:: WORK INSTRUCTIONS ::
Output only the lines of the entries that follow, starting at the one with "(s.push16 v).pgc = s.pgc := rfl" and running down to the one with "c ret).reprA = false := rfl", both included and unchanged.

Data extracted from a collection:
:::

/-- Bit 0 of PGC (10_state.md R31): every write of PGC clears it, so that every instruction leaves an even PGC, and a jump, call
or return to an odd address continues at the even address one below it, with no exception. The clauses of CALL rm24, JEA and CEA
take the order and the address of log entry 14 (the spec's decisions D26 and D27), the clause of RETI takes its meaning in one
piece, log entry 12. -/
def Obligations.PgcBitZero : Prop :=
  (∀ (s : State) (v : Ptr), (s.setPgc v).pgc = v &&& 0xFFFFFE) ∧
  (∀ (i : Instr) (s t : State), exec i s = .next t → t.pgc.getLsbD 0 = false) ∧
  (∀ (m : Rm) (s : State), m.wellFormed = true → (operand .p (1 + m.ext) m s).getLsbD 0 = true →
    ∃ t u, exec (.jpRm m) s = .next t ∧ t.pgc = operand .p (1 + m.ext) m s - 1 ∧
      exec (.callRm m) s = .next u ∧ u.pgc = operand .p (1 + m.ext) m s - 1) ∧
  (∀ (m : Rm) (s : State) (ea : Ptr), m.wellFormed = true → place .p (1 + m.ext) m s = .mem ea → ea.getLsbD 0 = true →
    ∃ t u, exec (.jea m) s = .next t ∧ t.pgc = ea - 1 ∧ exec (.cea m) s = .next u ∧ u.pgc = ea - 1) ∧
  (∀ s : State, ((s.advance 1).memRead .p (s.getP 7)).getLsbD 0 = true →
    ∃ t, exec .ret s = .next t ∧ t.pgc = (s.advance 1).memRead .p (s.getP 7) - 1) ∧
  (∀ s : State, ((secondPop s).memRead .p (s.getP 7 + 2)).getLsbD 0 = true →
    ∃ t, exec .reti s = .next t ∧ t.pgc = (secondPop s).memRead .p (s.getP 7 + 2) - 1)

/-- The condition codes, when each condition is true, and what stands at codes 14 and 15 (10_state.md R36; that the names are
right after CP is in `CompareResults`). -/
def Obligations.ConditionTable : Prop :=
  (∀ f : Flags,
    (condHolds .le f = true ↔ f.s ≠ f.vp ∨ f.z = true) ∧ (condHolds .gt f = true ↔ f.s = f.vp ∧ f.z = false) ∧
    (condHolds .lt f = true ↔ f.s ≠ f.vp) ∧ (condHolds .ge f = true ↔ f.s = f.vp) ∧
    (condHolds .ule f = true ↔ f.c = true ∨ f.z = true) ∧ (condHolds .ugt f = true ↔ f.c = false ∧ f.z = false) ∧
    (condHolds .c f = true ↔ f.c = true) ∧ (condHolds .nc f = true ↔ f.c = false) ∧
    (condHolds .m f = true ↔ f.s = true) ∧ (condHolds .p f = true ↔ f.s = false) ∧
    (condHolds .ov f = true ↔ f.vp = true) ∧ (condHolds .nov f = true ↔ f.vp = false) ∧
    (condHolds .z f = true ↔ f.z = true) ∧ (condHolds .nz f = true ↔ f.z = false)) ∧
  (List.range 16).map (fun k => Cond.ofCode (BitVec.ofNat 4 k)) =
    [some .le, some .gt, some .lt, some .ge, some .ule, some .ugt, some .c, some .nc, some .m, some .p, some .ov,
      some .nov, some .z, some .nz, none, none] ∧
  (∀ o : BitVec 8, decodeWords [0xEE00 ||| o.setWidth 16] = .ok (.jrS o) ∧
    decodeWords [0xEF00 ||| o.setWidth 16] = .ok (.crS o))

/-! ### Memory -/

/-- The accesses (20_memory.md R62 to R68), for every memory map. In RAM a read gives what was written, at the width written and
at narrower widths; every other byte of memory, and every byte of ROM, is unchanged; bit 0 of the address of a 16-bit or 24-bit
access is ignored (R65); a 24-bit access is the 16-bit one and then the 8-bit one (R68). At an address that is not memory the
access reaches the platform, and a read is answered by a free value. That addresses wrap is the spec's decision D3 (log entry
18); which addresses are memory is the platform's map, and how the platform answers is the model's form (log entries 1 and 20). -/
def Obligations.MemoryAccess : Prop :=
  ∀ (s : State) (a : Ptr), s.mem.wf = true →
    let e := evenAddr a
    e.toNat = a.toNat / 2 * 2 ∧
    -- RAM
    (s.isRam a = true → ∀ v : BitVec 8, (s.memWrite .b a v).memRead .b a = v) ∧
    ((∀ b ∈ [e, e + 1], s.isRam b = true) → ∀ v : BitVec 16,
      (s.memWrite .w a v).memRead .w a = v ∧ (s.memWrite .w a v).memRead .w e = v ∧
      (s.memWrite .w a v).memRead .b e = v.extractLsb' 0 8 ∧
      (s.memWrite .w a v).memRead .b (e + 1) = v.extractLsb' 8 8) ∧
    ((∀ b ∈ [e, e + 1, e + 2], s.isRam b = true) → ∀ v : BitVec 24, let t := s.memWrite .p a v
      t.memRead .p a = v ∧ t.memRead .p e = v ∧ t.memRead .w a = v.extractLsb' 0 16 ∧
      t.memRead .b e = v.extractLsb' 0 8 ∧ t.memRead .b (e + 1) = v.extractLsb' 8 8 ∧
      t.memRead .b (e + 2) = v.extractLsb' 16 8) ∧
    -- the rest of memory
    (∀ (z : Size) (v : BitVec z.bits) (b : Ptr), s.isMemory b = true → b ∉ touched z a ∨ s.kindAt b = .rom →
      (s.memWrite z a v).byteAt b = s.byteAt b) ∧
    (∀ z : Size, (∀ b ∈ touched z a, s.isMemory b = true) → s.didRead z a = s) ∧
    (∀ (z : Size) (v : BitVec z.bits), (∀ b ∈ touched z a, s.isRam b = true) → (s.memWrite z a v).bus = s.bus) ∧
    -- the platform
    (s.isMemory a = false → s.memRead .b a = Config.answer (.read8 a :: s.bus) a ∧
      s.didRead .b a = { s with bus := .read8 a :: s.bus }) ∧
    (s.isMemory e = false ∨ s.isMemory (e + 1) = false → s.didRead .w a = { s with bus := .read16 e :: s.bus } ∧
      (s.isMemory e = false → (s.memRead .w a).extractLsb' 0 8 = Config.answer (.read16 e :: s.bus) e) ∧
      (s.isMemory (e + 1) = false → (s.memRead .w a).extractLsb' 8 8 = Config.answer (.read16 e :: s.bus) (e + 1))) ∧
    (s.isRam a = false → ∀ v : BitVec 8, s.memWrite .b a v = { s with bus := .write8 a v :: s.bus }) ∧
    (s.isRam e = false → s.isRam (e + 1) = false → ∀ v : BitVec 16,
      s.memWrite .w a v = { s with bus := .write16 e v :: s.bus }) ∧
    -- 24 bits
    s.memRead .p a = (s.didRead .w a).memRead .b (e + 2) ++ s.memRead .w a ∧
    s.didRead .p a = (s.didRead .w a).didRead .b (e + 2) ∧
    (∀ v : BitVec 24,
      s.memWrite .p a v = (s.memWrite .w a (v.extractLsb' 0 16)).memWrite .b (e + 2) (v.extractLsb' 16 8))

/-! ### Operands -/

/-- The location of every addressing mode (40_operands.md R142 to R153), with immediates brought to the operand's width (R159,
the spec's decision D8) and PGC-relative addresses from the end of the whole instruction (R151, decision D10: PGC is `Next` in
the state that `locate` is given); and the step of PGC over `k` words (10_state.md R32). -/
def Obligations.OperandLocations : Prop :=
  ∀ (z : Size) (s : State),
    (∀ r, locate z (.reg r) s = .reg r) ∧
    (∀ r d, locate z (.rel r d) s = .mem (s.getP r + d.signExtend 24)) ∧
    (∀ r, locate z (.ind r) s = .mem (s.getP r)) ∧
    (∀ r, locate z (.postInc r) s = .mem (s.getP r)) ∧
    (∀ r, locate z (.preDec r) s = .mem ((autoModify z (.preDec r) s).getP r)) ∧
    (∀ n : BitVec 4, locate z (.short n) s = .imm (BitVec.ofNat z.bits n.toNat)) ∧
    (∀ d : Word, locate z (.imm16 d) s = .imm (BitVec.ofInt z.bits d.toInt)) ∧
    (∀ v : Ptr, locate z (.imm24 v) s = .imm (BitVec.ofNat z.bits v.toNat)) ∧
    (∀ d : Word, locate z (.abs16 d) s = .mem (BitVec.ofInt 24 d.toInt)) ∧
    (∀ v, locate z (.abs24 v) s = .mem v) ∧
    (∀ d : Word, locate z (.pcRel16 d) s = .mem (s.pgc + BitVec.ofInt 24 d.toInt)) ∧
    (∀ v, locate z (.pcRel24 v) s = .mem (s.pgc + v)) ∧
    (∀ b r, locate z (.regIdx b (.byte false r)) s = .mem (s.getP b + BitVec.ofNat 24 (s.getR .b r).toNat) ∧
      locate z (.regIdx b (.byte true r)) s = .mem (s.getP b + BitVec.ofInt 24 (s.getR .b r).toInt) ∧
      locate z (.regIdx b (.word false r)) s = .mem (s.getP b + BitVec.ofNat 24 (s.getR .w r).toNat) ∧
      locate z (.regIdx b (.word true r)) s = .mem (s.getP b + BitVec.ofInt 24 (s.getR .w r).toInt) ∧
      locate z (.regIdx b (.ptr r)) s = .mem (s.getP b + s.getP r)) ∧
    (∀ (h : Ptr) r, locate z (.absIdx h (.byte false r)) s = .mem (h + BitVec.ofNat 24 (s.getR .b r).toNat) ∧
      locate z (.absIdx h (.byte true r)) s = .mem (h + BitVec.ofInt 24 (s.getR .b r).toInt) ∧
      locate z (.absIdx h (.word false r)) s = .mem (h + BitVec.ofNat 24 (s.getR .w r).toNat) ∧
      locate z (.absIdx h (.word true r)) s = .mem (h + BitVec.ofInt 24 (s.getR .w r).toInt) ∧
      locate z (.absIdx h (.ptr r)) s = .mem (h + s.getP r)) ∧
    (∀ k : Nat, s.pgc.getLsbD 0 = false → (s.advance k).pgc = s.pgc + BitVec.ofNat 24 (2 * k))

:::

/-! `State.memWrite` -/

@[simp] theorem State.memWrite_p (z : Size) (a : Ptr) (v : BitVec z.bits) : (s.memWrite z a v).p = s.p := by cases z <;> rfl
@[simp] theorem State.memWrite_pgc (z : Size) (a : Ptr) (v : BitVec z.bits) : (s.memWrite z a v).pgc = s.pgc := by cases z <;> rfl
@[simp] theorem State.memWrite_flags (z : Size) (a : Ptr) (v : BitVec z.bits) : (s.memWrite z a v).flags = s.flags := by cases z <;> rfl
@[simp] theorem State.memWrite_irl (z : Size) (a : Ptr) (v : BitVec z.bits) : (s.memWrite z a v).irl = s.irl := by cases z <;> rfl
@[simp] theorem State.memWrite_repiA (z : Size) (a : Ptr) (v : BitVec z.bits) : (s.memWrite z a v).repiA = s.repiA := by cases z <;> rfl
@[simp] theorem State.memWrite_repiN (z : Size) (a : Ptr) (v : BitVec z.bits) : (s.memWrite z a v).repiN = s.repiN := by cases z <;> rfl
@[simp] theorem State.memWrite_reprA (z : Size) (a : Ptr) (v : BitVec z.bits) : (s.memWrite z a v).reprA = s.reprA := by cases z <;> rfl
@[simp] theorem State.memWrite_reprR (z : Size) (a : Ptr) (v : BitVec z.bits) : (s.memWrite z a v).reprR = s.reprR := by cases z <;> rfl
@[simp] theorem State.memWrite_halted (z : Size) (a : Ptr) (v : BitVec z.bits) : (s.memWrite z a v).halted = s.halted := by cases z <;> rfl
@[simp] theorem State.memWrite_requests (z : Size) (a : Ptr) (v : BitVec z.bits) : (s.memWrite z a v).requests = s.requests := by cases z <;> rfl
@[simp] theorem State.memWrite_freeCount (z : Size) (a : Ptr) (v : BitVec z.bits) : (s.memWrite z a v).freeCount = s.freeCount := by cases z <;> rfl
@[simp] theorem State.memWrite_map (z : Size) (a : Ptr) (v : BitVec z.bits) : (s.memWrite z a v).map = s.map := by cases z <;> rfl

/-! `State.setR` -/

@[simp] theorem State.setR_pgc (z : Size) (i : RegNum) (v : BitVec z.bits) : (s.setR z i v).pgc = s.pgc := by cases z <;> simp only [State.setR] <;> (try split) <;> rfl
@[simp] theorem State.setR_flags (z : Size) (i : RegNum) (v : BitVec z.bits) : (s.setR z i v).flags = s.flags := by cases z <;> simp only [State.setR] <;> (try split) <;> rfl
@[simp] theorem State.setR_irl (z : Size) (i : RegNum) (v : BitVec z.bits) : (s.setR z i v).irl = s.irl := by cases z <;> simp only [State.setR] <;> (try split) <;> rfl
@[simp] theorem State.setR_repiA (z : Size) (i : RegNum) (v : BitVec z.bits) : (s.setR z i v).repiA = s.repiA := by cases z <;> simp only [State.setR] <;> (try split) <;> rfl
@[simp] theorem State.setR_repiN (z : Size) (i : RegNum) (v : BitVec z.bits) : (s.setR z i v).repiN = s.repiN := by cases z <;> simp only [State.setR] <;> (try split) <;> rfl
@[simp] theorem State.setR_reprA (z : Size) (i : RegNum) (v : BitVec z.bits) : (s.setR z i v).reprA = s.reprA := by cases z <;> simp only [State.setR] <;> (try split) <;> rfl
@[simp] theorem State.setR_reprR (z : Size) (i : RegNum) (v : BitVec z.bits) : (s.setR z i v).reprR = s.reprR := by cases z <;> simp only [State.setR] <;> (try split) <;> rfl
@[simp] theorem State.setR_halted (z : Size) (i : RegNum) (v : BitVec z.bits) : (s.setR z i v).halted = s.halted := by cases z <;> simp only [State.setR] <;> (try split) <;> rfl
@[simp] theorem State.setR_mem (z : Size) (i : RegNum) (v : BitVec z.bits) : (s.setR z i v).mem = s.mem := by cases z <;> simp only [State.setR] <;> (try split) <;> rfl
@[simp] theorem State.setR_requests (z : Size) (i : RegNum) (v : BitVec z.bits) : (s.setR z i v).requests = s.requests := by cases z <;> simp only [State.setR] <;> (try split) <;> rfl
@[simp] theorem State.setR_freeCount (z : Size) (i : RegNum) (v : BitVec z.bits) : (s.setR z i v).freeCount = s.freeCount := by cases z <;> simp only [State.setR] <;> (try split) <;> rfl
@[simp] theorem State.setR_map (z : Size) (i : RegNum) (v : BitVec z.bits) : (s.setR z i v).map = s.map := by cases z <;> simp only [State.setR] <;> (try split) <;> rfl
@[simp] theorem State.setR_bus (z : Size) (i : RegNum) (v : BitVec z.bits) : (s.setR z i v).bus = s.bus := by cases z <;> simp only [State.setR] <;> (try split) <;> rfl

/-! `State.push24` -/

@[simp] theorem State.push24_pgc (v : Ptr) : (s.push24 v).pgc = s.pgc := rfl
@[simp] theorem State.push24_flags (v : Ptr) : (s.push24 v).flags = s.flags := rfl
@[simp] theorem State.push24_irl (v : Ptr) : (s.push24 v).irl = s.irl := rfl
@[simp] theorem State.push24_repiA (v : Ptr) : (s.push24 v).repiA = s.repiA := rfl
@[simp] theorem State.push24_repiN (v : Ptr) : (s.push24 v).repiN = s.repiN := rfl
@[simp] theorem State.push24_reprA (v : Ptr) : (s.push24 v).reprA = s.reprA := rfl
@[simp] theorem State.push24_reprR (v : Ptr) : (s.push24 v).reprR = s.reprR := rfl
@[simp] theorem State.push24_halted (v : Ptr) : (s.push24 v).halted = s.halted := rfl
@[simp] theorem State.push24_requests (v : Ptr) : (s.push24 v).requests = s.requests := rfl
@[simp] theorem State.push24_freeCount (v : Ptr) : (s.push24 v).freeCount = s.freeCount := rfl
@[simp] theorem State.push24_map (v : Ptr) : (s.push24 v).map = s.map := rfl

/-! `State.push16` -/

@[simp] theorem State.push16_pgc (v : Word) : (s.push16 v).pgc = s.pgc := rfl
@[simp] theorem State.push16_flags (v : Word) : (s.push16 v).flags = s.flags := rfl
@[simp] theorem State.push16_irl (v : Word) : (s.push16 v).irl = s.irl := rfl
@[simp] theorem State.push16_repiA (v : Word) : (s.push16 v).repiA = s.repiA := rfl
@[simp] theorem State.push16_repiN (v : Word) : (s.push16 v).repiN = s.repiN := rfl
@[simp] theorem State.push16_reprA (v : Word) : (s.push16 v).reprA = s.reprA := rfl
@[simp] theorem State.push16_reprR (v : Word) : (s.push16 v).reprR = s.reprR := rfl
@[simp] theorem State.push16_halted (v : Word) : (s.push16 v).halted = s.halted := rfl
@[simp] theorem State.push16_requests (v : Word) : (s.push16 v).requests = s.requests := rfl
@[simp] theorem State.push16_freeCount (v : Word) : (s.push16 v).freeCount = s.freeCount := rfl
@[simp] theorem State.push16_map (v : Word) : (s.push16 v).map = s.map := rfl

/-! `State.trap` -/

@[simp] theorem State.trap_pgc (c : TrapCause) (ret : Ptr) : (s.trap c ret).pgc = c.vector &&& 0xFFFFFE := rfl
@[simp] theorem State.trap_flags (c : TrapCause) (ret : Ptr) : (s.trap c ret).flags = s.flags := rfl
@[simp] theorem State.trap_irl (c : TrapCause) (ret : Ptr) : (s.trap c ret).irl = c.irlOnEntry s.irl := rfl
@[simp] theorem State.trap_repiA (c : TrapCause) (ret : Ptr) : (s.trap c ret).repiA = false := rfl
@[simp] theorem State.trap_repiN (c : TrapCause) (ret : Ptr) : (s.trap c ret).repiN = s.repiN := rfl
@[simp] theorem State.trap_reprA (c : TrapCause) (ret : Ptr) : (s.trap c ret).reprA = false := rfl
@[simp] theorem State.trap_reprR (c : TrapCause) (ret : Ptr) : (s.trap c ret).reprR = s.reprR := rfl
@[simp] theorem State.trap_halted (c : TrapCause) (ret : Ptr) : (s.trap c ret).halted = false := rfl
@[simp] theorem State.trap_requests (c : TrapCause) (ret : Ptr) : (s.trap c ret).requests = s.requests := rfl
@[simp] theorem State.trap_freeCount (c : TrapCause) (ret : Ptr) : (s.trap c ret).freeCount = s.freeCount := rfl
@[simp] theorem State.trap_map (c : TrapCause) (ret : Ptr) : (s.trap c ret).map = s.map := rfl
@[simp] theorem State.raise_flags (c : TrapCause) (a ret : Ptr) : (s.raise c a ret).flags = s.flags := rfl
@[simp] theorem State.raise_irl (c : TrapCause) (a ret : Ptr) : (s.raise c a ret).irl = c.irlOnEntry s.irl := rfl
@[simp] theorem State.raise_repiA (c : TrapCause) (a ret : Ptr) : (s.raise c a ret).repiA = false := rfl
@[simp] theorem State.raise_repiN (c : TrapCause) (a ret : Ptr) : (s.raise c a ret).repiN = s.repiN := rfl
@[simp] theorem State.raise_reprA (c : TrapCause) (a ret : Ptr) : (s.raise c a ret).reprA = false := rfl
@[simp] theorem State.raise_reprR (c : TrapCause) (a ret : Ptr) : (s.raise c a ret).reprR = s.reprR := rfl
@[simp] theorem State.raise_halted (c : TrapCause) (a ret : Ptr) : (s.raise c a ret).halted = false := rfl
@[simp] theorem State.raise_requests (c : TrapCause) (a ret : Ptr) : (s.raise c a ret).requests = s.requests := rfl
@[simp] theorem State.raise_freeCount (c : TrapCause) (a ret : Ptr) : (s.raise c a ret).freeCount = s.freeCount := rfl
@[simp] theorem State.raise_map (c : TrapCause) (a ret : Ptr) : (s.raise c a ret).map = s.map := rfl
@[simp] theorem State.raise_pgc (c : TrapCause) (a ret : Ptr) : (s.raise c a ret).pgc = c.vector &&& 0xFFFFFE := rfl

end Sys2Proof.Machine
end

:::

:: SOLUTION TO THIS EXERCISE ::
@[simp] theorem State.push16_pgc (v : Word) : (s.push16 v).pgc = s.pgc := rfl
@[simp] theorem State.push16_flags (v : Word) : (s.push16 v).flags = s.flags := rfl
@[simp] theorem State.push16_irl (v : Word) : (s.push16 v).irl = s.irl := rfl
@[simp] theorem State.push16_repiA (v : Word) : (s.push16 v).repiA = s.repiA := rfl
@[simp] theorem State.push16_repiN (v : Word) : (s.push16 v).repiN = s.repiN := rfl
@[simp] theorem State.push16_reprA (v : Word) : (s.push16 v).reprA = s.reprA := rfl
@[simp] theorem State.push16_reprR (v : Word) : (s.push16 v).reprR = s.reprR := rfl
@[simp] theorem State.push16_halted (v : Word) : (s.push16 v).halted = s.halted := rfl
@[simp] theorem State.push16_requests (v : Word) : (s.push16 v).requests = s.requests := rfl
@[simp] theorem State.push16_freeCount (v : Word) : (s.push16 v).freeCount = s.freeCount := rfl
@[simp] theorem State.push16_map (v : Word) : (s.push16 v).map = s.map := rfl

/-! `State.trap` -/

@[simp] theorem State.trap_pgc (c : TrapCause) (ret : Ptr) : (s.trap c ret).pgc = c.vector &&& 0xFFFFFE := rfl
@[simp] theorem State.trap_flags (c : TrapCause) (ret : Ptr) : (s.trap c ret).flags = s.flags := rfl
@[simp] theorem State.trap_irl (c : TrapCause) (ret : Ptr) : (s.trap c ret).irl = c.irlOnEntry s.irl := rfl
@[simp] theorem State.trap_repiA (c : TrapCause) (ret : Ptr) : (s.trap c ret).repiA = false := rfl
@[simp] theorem State.trap_repiN (c : TrapCause) (ret : Ptr) : (s.trap c ret).repiN = s.repiN := rfl
@[simp] theorem State.trap_reprA (c : TrapCause) (ret : Ptr) : (s.trap c ret).reprA = false := rfl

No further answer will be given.